Sterk getypte gemachtigden
In het vorige artikel hebt u gezien dat u specifieke gedelegeerdentypen maakt met behulp van het delegate
trefwoord.
De abstracte klasse Delegate biedt de infrastructuur voor losse koppeling en aanroep. Concrete gedelegeerdentypen worden veel nuttiger door typeveiligheid te omarmen en af te dwingen voor de methoden die worden toegevoegd aan de aanroeplijst voor een gedelegeerde-object. Wanneer u het delegate
trefwoord gebruikt en een concreet type gemachtigde definieert, genereert de compiler deze methoden.
In de praktijk zou dit leiden tot het maken van nieuwe typen gemachtigden wanneer u een andere methodehandtekening nodig hebt. Dit werk kan na een tijd vervelend worden. Voor elke nieuwe functie zijn nieuwe typen gemachtigden vereist.
Gelukkig is dit niet nodig. Het .NET Core-framework bevat verschillende typen die u opnieuw kunt gebruiken wanneer u gedelegeerdentypen nodig hebt. Dit zijn algemene definities, zodat u aanpassingen kunt declareren wanneer u nieuwe methodedeclaraties nodig hebt.

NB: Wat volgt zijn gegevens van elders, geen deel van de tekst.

-- ==== Sys2Proof/Machine/Faults.lean ====
section
/-! DEFINITION. Faults, spares and health: fences, substitution, swaps, conflicts, shorted packs, the south half, firmware distribution (R462,
R478, R479, R483 to R510). -/

namespace Sys2Proof.Machine

/-! ### Fences (R483 to R487) -/

/-- HEARTBEAT_TIMEOUT (R484): the router reports its array to MN. Sit, a reset of the array and a reserve suspend the check. -/
def execHeartbeatTimeout (site : Fin 576) (s : State) : Out :=
  match s.arrayAt site with
  | none => .next s
  | some a =>
    if s.inSit || s.inReset a || s.arrFenced a || s.siteDead site || s.packDark (sitePack site) || s.faults.toFence.contains (a, 1) then .next s
    else .next { s with faults := { s.faults with toFence := s.faults.toFence ++ [(a, 1)] } }

/-- ARRAY_FENCE (R486): MN fences an array that has been reported, or whose region now holds its next step-start (R493, R495). -/
def execArrayFence (a : Fin 512) (reason : Nat) (s : State) : Out :=
  if !s.faults.toFence.contains (a.val, reason) || ((reason = 4 || reason = 8) && !s.heldOk a) then .next s
  else .next (s.fence a reason)

/-- FENCE_NOTICE (R483, R490): leaders learn of a member's fence or of its end, reductions of a contributor's. No closing notice follows a
fence of a dark pack, and none is waited for (R496). -/
def execFenceNotice (pkt : Packet) (s : State) : Out :=
  match pkt.body with
  | .fenceNotice a reason _ =>
    if !s.mayMove pkt || s.inSit then .next s
    else
      let s1 := s.take pkt
      let heard := match (s.arr a).member with
        | some (l, _) => s.hears pkt (s.siteOf l)
        | none => false
      let gone (s : State) : State := (if heard then s.memberGone a false else s).redFence a
      .next (match reason with
        | 0x10 => if heard then s1.memberBack a false (s1.faults.restoreFailed.contains a) false else s1
        | 0x11 => if heard then s1.memberBack a false false true else s1
        | 0x12 => if heard then s1.memberBack a false false false else s1
        | 0x07 => if heard then (gone s1).memberBack a false false false else gone s1
        | _ => gone s1)
  | _ => .next s

/-- ATTRIBUTED_FAILURE (R485). -/
def execAttributedFailure (a : Fin 512) (s : State) : Out :=
  if !s.faults.attributed.contains a.val then .next s
  else
    let n := mget s.faults.stepFails a 0 + 1
    let s1 := { s with faults := { s.faults with attributed := s.faults.attributed.erase a, stepFails := mset s.faults.stepFails a n } }
    let s2 := s1.penalize (s1.siteOf a) 8192
    let lim := s2.rd F.fltCfg_stepFailLimit 0
    .next (if lim != 0 && lim ≤ n then s2.fence a 2 else s2)

/-- Busy packs: a substitution or a swap of the pack has not ended (R492). -/
def State.substBusy (s : State) (p : Nat) : Bool :=
  s.faults.substs.any (fun x => arrPack x.array == p) || s.changes.any (fun c => c.scope == p)

def State.fenceStatus (s : State) (st : Nat) : State := (s.wr F.fltFence_status 0 st).wr F.fltFence_go 0 0

/-- `FLT_FENCE` with `OP` 0. -/
def State.hostFence (s : State) (a : Nat) : State :=
  let s1 := (s.wr F.fltFence_array 0 a).wr F.fltFence_op 0 0
  if s1.arrVacant a then s1.fenceStatus 1
  else if s1.substBusy (arrPack a) then s1.fenceStatus 3
  else (s1.fence a 5).fenceStatus 0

De eerste van deze typen is het Action type en verschillende variaties:
public delegate void Action();
public delegate void Action<in T>(T arg);
public delegate void Action<in T1, in T2>(T1 arg1, T2 arg2);
// Other variations removed for brevity.
De in
wijzigingsfunctie voor het algemene typeargument wordt behandeld in het artikel over covariantie.
Er zijn variaties van de Action
gemachtigde die maximaal 16 argumenten bevatten, zoals Action<T1,T2,T3,T4,T5,T6,T7,T8,T9,T10,T11,T12,T13,T14,T15,T16>.
Het is belangrijk dat deze definities verschillende algemene argumenten gebruiken voor elk van de gedelegeerde argumenten: Dat biedt u maximale flexibiliteit. De methodeargumenten hoeven niet te zijn, maar kunnen hetzelfde type zijn.
Gebruik een van de Action
typen voor elk gemachtigde type met een ongeldig retourtype.
Het framework bevat ook verschillende algemene gedelegeerdentypen die u kunt gebruiken voor gedelegeerdentypen die waarden retourneren:
public delegate TResult Func<out TResult>();
public delegate TResult Func<in T1, out TResult>(T1 arg);
public delegate TResult Func<in T1, in T2, out TResult>(T1 arg1, T2 arg2);
// Other variations removed for brevity
De out
wijzigingsfunctie voor het argument voor het algemene resultaattype wordt behandeld in het artikel over covariantie.
Er zijn variaties van de Func
gemachtigde met maximaal 16 invoerargumenten, zoals Func<T1,T2,T3,T4,T5,T6,T7,T8,T9,T10,T11,T12,T13,T14,T15,T16,TResult>.
Het type van het resultaat is altijd de laatste typeparameter in alle Func
declaraties, volgens conventie.
Gebruik een van de Func
typen voor elk gemachtigde type dat een waarde retourneert.
Er is ook een speciaal Predicate<T> type voor een gemachtigde die een test retourneert op één waarde:
public delegate bool Predicate<in T>(T obj);
U ziet mogelijk dat voor elk Predicate
type een structureel equivalent Func
type bestaat, bijvoorbeeld:
Func<string, bool> TestForString;
Predicate<string> AnotherTestForString;
U denkt misschien dat deze twee typen gelijkwaardig zijn. Dat zijn ze niet. Deze twee variabelen kunnen niet door elkaar worden gebruikt. Aan een variabele van het ene type kan het andere type niet worden toegewezen. Het C#-typesysteem gebruikt de namen van de gedefinieerde typen, niet de structuur.
Al deze definities van gedelegeerdentypen in de .NET Core-bibliotheek moeten betekenen dat u geen nieuw gedelegeerdentype hoeft te definiëren voor een nieuwe functie die u maakt waarvoor gemachtigden zijn vereist. Deze algemene definities moeten alle typen gemachtigden bevatten die u in de meeste situaties nodig hebt. U kunt eenvoudig een exemplaar van een van deze typen maken met de vereiste typeparameters. In het geval van algoritmen die algemeen kunnen worden gemaakt, kunnen deze gemachtigden worden gebruikt als algemene typen.
Dit bespaart tijd en minimaliseert het aantal nieuwe typen dat u moet maken om met gedelegeerden te kunnen werken.
In het volgende artikel ziet u verschillende algemene patronen voor het werken met gemachtigden in de praktijk.